1.1 Different categories of fine-tuning

对语言模型最常用的微调方式有 instruction fine-tuning 以及 classification fine-tuning。

instruction fine-tuning涉及到在基于指令的任务集合上进行训练，然后提高llm对于自然语言prompt的理解以及执行任务的能力。

而 classification fine-tuning则更简单一点，就是对llm在分类问题的数据上训练，只能输出训练的时候见过的类别标签。

显然，instruction fine-tuning更通用，因为可以用于多个领域。classification fine-tuning其实是一种专用模型，比如翻译、分类……

classification fine-tuning的训练要容易的多，所以本章主要涉及classification fine-tuning。在下一章会进行 instruction fine-tuning。

1.2 准备数据集

import requests
import zipfile
import os
from pathlib import Path

url = "https://archive.ics.uci.edu/static/public/228/sms+spam+collection.zip"
zip_path = "sms_spam_collection.zip"
extracted_path = "sms_spam_collection"
data_file_path = Path(extracted_path) / "SMSSpamCollection.tsv"

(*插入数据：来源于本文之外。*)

-- ==== Sys2Proof/Machine/LinkEvents.lean ====
section
/-!
DEFINITION. What the host link receives and its timers do (07): one meaning for each command, over the shared operations.
-/

namespace Sys2Proof.Machine

/-- HOST_DATA_FRAME (R370). -/
def execHostDataFrame (t : Nat) (src : Src) (vid : Nat) (datagram : Datagram) (s : State) : Host.Outcome State Fault Refusal :=
  .next (hostFrameRun src datagram.dst vid datagram.bytes (advance t s))

/-- HELLO (R359). -/
def execHello (t : Nat) (src : Src) (nonce : Nat) (grant : Nat) (s : State) : Host.Outcome State Fault Refusal :=
  .next (recordRun src (.hello nonce grant) (advance t s))

/-- ACK (R379). -/
def execAck (t : Nat) (src : Src) (seq : Nat) (s : State) : Host.Outcome State Fault Refusal :=
  .next (recordRun src (.ack seq) (advance t s))

/-- NAK (R379). -/
def execNak (t : Nat) (src : Src) (first : Nat) (count : Nat) (s : State) : Host.Outcome State Fault Refusal :=
  .next (recordRun src (.nak first count) (advance t s))

/-- CREDIT (R384). -/
def execCredit (t : Nat) (src : Src) (queue : Nat) (limit : Nat) (s : State) : Host.Outcome State Fault Refusal :=
  .next (recordRun src (.credit queue limit) (advance t s))

/-- ANNOUNCE_RECEIVED (R446). -/
def execAnnounceReceived (t : Nat) (id : Nat) (mac : Nat) (s : State) : Host.Outcome State Fault Refusal :=
  .next (announceHeard id mac (advance t s))

/-- ANNOUNCE_TIMER (R358). -/
def execAnnounceTimer (t : Nat) (s : State) : Host.Outcome State Fault Refusal :=
  .next (announceRun (advance t s))

/-- ACK_DELAY_EXPIRY (R375). -/
def execAckDelayExpiry (t : Nat) (s : State) : Host.Outcome State Fault Refusal :=
  .next (ackDelayRun (advance t s))

/-- NAK_REPEAT_EXPIRY (R377). -/
def execNakRepeatExpiry (t : Nat) (s : State) : Host.Outcome State Fault Refusal :=
  .next (nakRepeatRun (advance t s))

/-- RETX_TIMEOUT (R379). -/
def execRetxTimeout (t : Nat) (s : State) : Host.Outcome State Fault Refusal :=
  .next (retxRun (advance t s))

/-- STALE_TIMER (R395). -/
def execStaleTimer (t : Nat) (q : Fin 72) (s : State) : Host.Outcome State Fault Refusal :=
  .next (staleRun q (advance t s))

/-- LINK_TRANSMIT (R601). -/
def execLinkTransmit (t : Nat) (s : State) : Host.Outcome State Fault Refusal :=
  .next (transmitRun (advance t s))

/-- ITEM_POP (R387). -/
def execItemPop (t : Nat) (q : Fin 72) (s : State) : Host.Outcome State Fault Refusal :=
  .next (itemPopRun q (advance t s))

/-- RESULT_PUSH (R394). -/
def execResultPush (t : Nat) (p : PortNo) (s : State) : Host.Outcome State Fault Refusal :=
  .next (resultPushRun p (advance t s))

/-- HOST_TIMEOUT (R399). -/
def execHostTimeout (t : Nat) (s : State) : Host.Outcome State Fault Refusal :=
  .next (hostTimeoutRun (advance t s))

/-- LINK_UP (R351). -/
def execLinkUp (t : Nat) (speed : Nat) (s : State) : Host.Outcome State Fault Refusal :=
  .next (linkUpRun speed (advance t s))

/-- LINK_TRAINING_FAIL (R351). -/
def execLinkTrainingFail (t : Nat) (s : State) : Host.Outcome State Fault Refusal :=
  .next (trainingFailRun (advance t s))

end Sys2Proof.Machine
end

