-- ==== Sys2Proof/Machine/TimeEvents.lean ====
section
/-!
DEFINITION. Cluster time and the Trellis (09): one meaning for each command, over the shared operations.
-/

namespace Sys2Proof.Machine

/-- TRELLIS_FRAME_START (R466). -/
def execTrellisFrameStart (t : Nat) (s : State) : Host.Outcome State Fault Refusal :=
  .next (frameStartRun (advance t s))

/-- TIME_LOCK_CHANGE (R451). -/
def execTimeLockChange (t : Nat) (lock : Fin 3) (offsetNs : Int) (stepNs : Int) (s : State) : Host.Outcome State Fault Refusal :=
  .next (lockChangeRun lock offsetNs stepNs (advance t s))

/-- SYNC_IN_EDGE (R454). -/
def execSyncInEdge (t : Nat) (offsetPs : Int) (s : State) : Host.Outcome State Fault Refusal :=
  .next (edgeRun offsetPs (advance t s))

/-- SYNC_IN_LOSS (R456). -/
def execSyncInLoss (t : Nat) (s : State) : Host.Outcome State Fault Refusal :=
  .next (syncLossRun (advance t s))

/-- HOLDOVER_EXPIRY (R469). -/
def execHoldoverExpiry (t : Nat) (s : State) : Host.Outcome State Fault Refusal :=
  .next (holdoverRun (advance t s))

end Sys2Proof.Machine
end

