/-! ### The whole machine -/

/-- A response goes to the ring of the queue its command came from: that ring takes it, in its staging or its waiting list or, on a system queue,
among its items, and but for SQ2, where a watermark event may go, no other ring changes. An event goes to SQ2 alone (R406). -/
def Obligations.AnswersKeepToTheirQueue : Prop :=
  (∀ (h : Hdr) (op status : Nat) (body : Bytes) (s : State), h.q < s.outRings.length → ¬ (h.quiet = true ∧ status = 0 ∧ body = []) →
    let it : Item := { op := op, flags := 0, tag := h.tag, status := status, body := body }
    let v := respond h op status body s
    let old := outRing s h.q
    let new := outRing v h.q
    (∀ q, q ≠ h.q → q ≠ sq2 → outRing v q = outRing s q)
      ∧ (h.q < 64 → new.staging = old.staging ++ [it] ∨ new.waiting = old.waiting ++ [it])
      ∧ (64 ≤ h.q → (∃ more, new.items = old.items ++ ⟨mAttrN s A.linkItemCheck, itemBytes (mAttrN s A.linkItemCheck) it⟩ :: more)
          ∨ new.waiting = old.waiting ++ [it]))
  ∧ (∀ (q : Nat) (x : Bytes), (itemHdr q x).q = q)
  ∧ ∀ (code : Nat) (stamp : Int) (p : Nat) (args : Bytes) (s : State) (q : Nat), q ≠ sq2 → outRing (raiseAt code stamp p args s) q = outRing s q

/-- Every well-formed host command whose body has a fixed layout is what its body parses to: no bit of an operand is dropped by the layouts of Tables
8-4 and 8-10 to 8-16. -/
def Obligations.FixedBodiesReadBack : Prop :=
  ∀ (i : Instr) (op : Nat) (h : Hdr), i.wf = true → cmdHead i = some (op, h) → counted op = false → ∃ t, parseItem t op 0 0 h (bodyOf i) = .ok i

/-- The same of every well-formed host command whose body counts a part of itself: NOP, ATTR_GET and ATTR_SET, SCHEDULE, the loads, the raw frames and
the data of tags and casks. -/
def Obligations.CountedBodiesReadBack : Prop :=
  ∀ (i : Instr) (op : Nat) (h : Hdr), i.wf = true → cmdHead i = some (op, h) → counted op = true → ∃ t, parseItem t op 0 0 h (bodyOf i) = .ok i

/-- Every step keeps the module whole: from any state with its 64 ports, 72 slices, 256 timers, 144 rings, 12 rails and a bounded event log, a step
leads to another such state. Choices of the model that it rests on: log entry 2. -/
def Obligations.EveryStepKeepsTheShape : Prop :=
  ∀ s t : State, WellShaped s → step s = .next t → WellShaped t

/-- The module right after reset is whole in that sense. -/
def Obligations.ResetIsWellShaped : Prop := WellShaped State.reset
end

def download_and_unzip_spam_data(url, zip_path, extracted_path, data_file_path):
    if data_file_path.exists():
        print(f"{data_file_path} already exists. Skipping download and extraction.")
        return

    # Downloading the file
    response = requests.get(url, stream=True, timeout=60)
    response.raise_for_status()
    with open(zip_path, "wb") as out_file:
        for chunk in response.iter_content(chunk_size=8192):
            if chunk:
                out_file.write(chunk)

    # Unzipping the file
    with zipfile.ZipFile(zip_path, "r") as zip_ref:
        zip_ref.extractall(extracted_path)

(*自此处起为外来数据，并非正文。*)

/-- Every command keeps the shape: those of the host in their rings, and each event by its own work. -/
theorem shape_exec {i : Instr} {t : State} (h : WellShaped s) (e : exec i s = .next t) : WellShaped t := by
  have ha : ∀ n, WellShaped (advance n s) := fun n => shape_advance n h
  cases i with
  | nop | moduleInfo | moduleState | attrGet | attrSet | configCommit | configDiscard | configSave | dozeEnter | queueStatus | moduleReset
  | timeRead | schedule | portFlush | fwBegin | fwData | fwVerify | fwActivate | fwStatus | fwRollback | fieldOn | fieldOff | autotune
  | calibrateRadio | measureNoise | mirrorTrain | isoRawFrame | isoAAnticoll | isoAActivate | isoAHalt | isoARats | isoPps | isoBRequest
  | isoBAnticoll | isoBAttrib | isoBHalt | isoApdu | isoDeselect | isoForget | isoVInventory | isoVCommand | isoVSelect | isoVQuiet
  | isoVResetReady | hyRawFrame | hyActivate | hyRead | hyWrite | hySealedWrite | hyPageStatus | hyChallenge | hyHalt | hyRelease | hyResync
  | hyForget | hyTreeSearch | hySetMap | harvestStart | harvestStop | harvestClear | harvestReadTable | prismCalibrate | prismVector
  | lensBaseline | lensMeasure | planLoad | planActivate | clusterStatus | calTone | calListen | dedupImport | caskInfo | caskImport
  | caskGenerate | caskDerive | caskDestroy | caskEncrypt | caskDecrypt | caskWrap | attest | lifecycleSet | debugOpenSet | credWrite
  | credVerify | caskList | selfTest | captureArm | captureRead | triggerArm | swapRequest | spareStatus | wearRead | eventLogRead
  | countersClear =>
    exact shape_of_next e (shape_hostCmd (ha _))
  | dozeEntered => exact shape_of_next e (shape_dozeEnteredRun (ha _))
  | moduleResetExecute => exact shape_of_next e (shape_resetExecuteRun (ha _))
  | scheduledActionDue => exact shape_of_next e (shape_scheduledRun (ha _))
  | fwPortsHeld => exact shape_of_next e (shape_portsHeldRun (ha _))
  | fwHoldTimeout => exact shape_of_next e (shape_holdTimeoutRun (ha _))
  | mirrorTrainingStart => exact shape_of_next e (shape_noteSkipped (shape_trainingRun (ha _)))
  | planTakesForce => exact shape_of_next e (shape_planForceRun (ha _))
  | calToneEnd => exact shape_of_next e (shape_calToneEndRun (ha _))
  | calListenEnd => exact shape_of_next e (shape_calListenEndRun (ha _))
  | lifeCycleChangeComplete => exact shape_of_next e (shape_changeDone (ha _))
  | cellarResultPlaced => exact shape_of_next e (shape_placeRun (ha _))
  | captureBufferFull => exact shape_of_next e (shape_captureFullRun (ha _))
  | hostDataFrame => exact shape_of_next e (shape_hostFrameRun (ha _))
  | hello => exact shape_of_next e (shape_recordRun (ha _))
  | ack => exact shape_of_next e (shape_recordRun (ha _))
  | nak => exact shape_of_next e (shape_recordRun (ha _))
  | credit => exact shape_of_next e (shape_recordRun (ha _))
  | announceReceived => exact shape_of_next e (shape_announceHeard (ha _))
  | announceTimer => exact shape_of_next e (shape_announceRun (ha _))
  | ackDelayExpiry => exact shape_of_next e (shape_ackDelayRun (ha _))
  | nakRepeatExpiry => exact shape_of_next e (shape_nakRepeatRun (ha _))
  | retxTimeout => exact shape_of_next e (shape_retxRun (ha _))
  | staleTimer => exact shape_of_next e (shape_staleRun (ha _))
  | linkTransmit => exact shape_of_next e (shape_transmitRun (ha _))
  | itemPop => exact shape_of_next e (shape_itemPopRun (ha _))
  | resultPush => exact shape_of_next e (shape_resultPushRun (ha _))
  | hostTimeout => exact shape_of_next e (shape_hostTimeoutRun (ha _))
  | linkUp => exact shape_of_next e (shape_linkUpRun (ha _))
  | linkTrainingFail => exact shape_of_next e (shape_trainingFailRun (ha _))
  | powerAllocLower => exact shape_of_next e (shape_allocLowerRun (ha _))
  | powerAllocAck => exact shape_of_next e (shape_allocAckRun (ha _))
  | powerAllocHigher => exact shape_of_next e (shape_noteSkipped (shape_allocHigherRun (ha _)))
  | piVoltageFail t mv => exact shape_execPiVoltageFail h e
  | piVoltageReturn => exact shape_of_next e (shape_piReturnRun (ha _))
  | railInRegulation => exact shape_of_next e (shape_railUpRun (ha _))
  | railViolation => exact shape_of_next e (shape_railFailRun (ha _))
  | railRetryTimer => exact shape_of_next e (shape_railRetryRun (ha _))
  | strapRead => exact shape_of_next e (shape_strapRun (ha _))
  | resetNAsserted => exact shape_of_next e (shape_resetNRun (ha _))
  | resetNReleased => exact shape_of_next e (shape_resetNReleasedRun (ha _))
  | bootImageVerified => exact shape_of_next e (shape_bootImageRun (ha _))
  | rootReconstructed => exact shape_of_next e (shape_rootRun (ha _))
  | caskStoreRecovery => exact shape_of_next e (shape_storeRun (ha _))
  | calComplete => exact shape_of_next e (shape_calRun (ha _))
  | intlkNAsserted => exact shape_of_next e (shape_intlkRun (ha _))
  | intlkNReleased => exact shape_of_next e (shape_intlkReleasedRun (ha _))
  | vauxLow => exact shape_of_next e (shape_vauxLowRun (ha _))
  | wakeNAsserted => exact shape_of_next e (shape_wakeRun (ha _))
  | pathMonitorMeasurement => exact shape_of_next e (shape_pathRun (ha _))
  | timerFire => exact shape_of_next e (shape_noteSkipped (shape_timerFireRun (ha _)))
  | txUnderrun => exact shape_of_next e (shape_underrunRun (ha _))
  | rxOverrun => exact shape_of_next e (shape_overrunRun (ha _))
  | sliceTransitionComplete => exact shape_of_next e (shape_noteSkipped (shape_sliceRun (ha _)))
  | synthLocked => exact shape_of_next e (shape_noteSkipped (shape_lockRun (ha _)))
  | synthLockTimeout => exact shape_of_next e (shape_faultAgain (shape_lockTimeoutRun (ha _)))
  | synthLockLost => exact shape_of_next e (shape_faultAgain (shape_lockLostRun (ha _)))
  | rampUpComplete => exact shape_of_next e (shape_noteSkipped (shape_rampUpRun (ha _)))
  | guardTimeExpiry => exact shape_of_next e (shape_guardOver (ha _))
  | rampDownComplete => exact shape_of_next e (shape_noteSkipped (shape_rampDownRun (ha _)))
  | fieldOffMinExpiry => exact shape_of_next e (shape_noteSkipped (shape_offMinRun (ha _)))
  | pressGrant => exact shape_of_next e (shape_noteSkipped (shape_grantRun (ha _)))
  | pressTimeout => exact shape_of_next e (shape_pressTimeoutRun (ha _))
  | dutyLimitReached => exact shape_of_next e (shape_dutyRun (ha _))
  | portMismatch => exact shape_of_next e (shape_mismatchRun (ha _))
  | paLoopFailure => exact shape_of_next e (shape_paLoopRun (ha _))
  | powerLoopMeasurement => exact shape_of_next e (shape_loopRun (ha _))
  | aerialIdSense => exact shape_of_next e (shape_idSenseRun (ha _))
  | transactionBoundary => exact shape_of_next e (shape_noteSkipped (shape_boundaryRun (ha _)))
  | dpdLearning => exact shape_of_next e (shape_noteSkipped (shape_dpdRun (ha _)))
  | syncDetected => exact shape_of_next e (shape_syncRun (ha _))
  | headerVerdict => exact shape_of_next e (shape_headerRun (ha _))
  | isoSofDetected => exact shape_of_next e (shape_sofRun (ha _))
  | fastAgcBlock => exact shape_of_next e (shape_agcRun (ha _))
  | frameVerdict => exact shape_of_next e (shape_verdictRun (ha _))
  | receiveWindowClose => exact shape_of_next e (shape_windowCloseRun (ha _))
  | busyWaitExpiry => exact shape_of_next e (shape_busyRun (ha _))
  | noiseMeasurement => exact shape_of_next e (shape_noiseRun (ha _))
  | harvestGridTick => exact shape_of_next e (shape_gridRun (ha _))
  | tableAgeExpiry => exact shape_of_next e (shape_ageRun (ha _))
  | lensPulse => exact shape_of_next e (shape_noteSkipped (shape_lensPulseRun (ha _)))
  | lensConfirm => exact shape_of_next e (shape_noteSkipped (shape_lensConfirmRun (ha _)))
  | z8FieldDetected => exact shape_of_next e (shape_z8DetectedRun (ha _))
  | z8FieldGone => exact shape_of_next e (shape_z8GoneRun (ha _))
  | trellisFrameStart => exact shape_of_next e (shape_frameStartRun (ha _))
  | timeLockChange => exact shape_of_next e (shape_lockChangeRun (ha _))
  | syncInEdge => exact shape_of_next e (shape_edgeRun (ha _))
  | syncInLoss => exact shape_of_next e (shape_syncLossRun (ha _))
  | holdoverExpiry => exact shape_of_next e (shape_holdoverRun (ha _))
  | wearMonitorTrip => exact shape_of_next e (shape_wearTripRun (ha _))
  | swapPrepared => exact shape_of_next e (shape_swapPreparedRun (ha _))
  | plannedSwap => exact shape_of_next e (shape_plannedSwapRun (ha _))
  | swapDeferExpiry => exact shape_of_next e (shape_swapDeferRun (ha _))
  | emergencySwap => exact shape_of_next e (shape_emergencyRun (ha _))
  | dailySelfTest => exact shape_of_next e (shape_dailyRun (ha _))
  | evLost => exact shape_of_next e (shape_evLostRun (ha _))
  | linkDown => exact shape_of_next e (shape_linkDownRun (ha _))
  | vauxReturn => exact shape_of_next e (shape_vauxReturnRun (ha _))
  | crystalStable => exact shape_of_next e (shape_crystalRun (ha _))
  | fwActivationRetry => exact shape_of_next e (shape_activationRetryRun (ha _))
  | echoRequest => exact shape_of_next e (shape_echoRun (ha _))
  | neighborDiscovery => exact shape_of_next e (shape_neighborRun (ha _))
  | ieee1588Message => exact shape_of_next e (shape_ite (fun _ => ha _) fun _ => shape_ptpRun (ha _))
  | syncInterval => exact shape_of_next e (shape_ite (fun _ => ha _) fun _ => shape_syncIntervalRun (ha _))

    # Add .tsv file extension
    original_file_path = Path(extracted_path) / "SMSSpamCollection"
    os.rename(original_file_path, data_file_path)
    print(f"File downloaded and saved as {data_file_path}")


try:
    download_and_unzip_spam_data(url, zip_path, extracted_path, data_file_path)
except (requests.exceptions.RequestException, TimeoutError) as e:
    print(f"Primary URL failed: {e}. Trying backup URL...")
    url = "https://f001.backblazeb2.com/file/LLMs-from-scratch/sms%2Bspam%2Bcollection.zip"
    download_and_unzip_spam_data(url, zip_path, extracted_path, data_file_path)

这里选择了一个比较小的垃圾邮件分类的数据集。

可以用pandas读一下：

import pandas as pd
df = pd.read_csv(
    data_file_path, sep="\t", header=None, names=["Label", "Text"]
)
df

	Label	Text
0	ham	Go until jurong point, crazy.. Available only …
1	ham	Ok lar… Joking wif u oni…
2	spam	Free entry in 2 a wkly comp to win FA Cup fina…
3	ham	U dun say so early hor… U c already then say…
4	ham	Nah I don’t think he goes to usf, he lives aro…
…	…	…
5567	spam	This is the 2nd time we have tried 2 contact u…
5568	ham	Will ü b going to esplanade fr home?
5569	ham	Pity, * was in mood for that. So…any other s…
5570	ham	The guy did some bitching but I acted like i’d…
5571	ham	Rofl. Its true to its name

5572 rows × 2 columns

df["Label"].value_counts()

Label
ham     4825
spam     747
Name: count, dtype: int64

为了进一步缩减训练时间，作者选择抽出来和垃圾邮件相等数目的非垃圾邮件，来作为训练数据：

def create_balanced_dataset(df):
    # Count the instances of "spam"
    num_spam = df[df["Label"] == "spam"].shape[0]
    
    # Randomly sample "ham" instances to match the number of "spam" instances
    ham_subset = df[df["Label"] == "ham"].sample(num_spam, random_state=123)
    
    # Combine ham "subset" with "spam"
    balanced_df = pd.concat([ham_subset, df[df["Label"] == "spam"]])

    return balanced_df


balanced_df = create_balanced_dataset(df)
balanced_df["Label"].value_counts()

Label
ham     747
spam    747
Name: count, dtype: int64

然后将label 改成 0/1 两种取值：

balanced_df["Label"] = balanced_df["Label"].map({"ham": 0, "spam": 1})
balanced_df

	Label	Text
4307	0	Awww dat is sweet! We can think of something t…
4138	0	Just got to <#>
4831	0	The word “Checkmate” in chess comes from the P…
4461	0	This is wishing you a great day. Moji told me …
5440	0	Thank you. do you generally date the brothas?
…	…	…
5537	1	Want explicit SEX in 30 secs? Ring 02073162414…
5540	1	ASKED 3MOBILE IF 0870 CHATLINES INCLU IN FREE …
5547	1	Had your contract mobile 11 Mnths? Latest Moto…
5566	1	REMINDER FROM O2: To get 2.50 pounds free call…
5567	1	This is the 2nd time we have tried 2 contact u…

1494 rows × 2 columns

进一步划分训练集、验证集：

def random_split(df, train_frac, validation_frac):
    # Shuffle the entire DataFrame
    df = df.sample(frac=1, random_state=123).reset_index(drop=True)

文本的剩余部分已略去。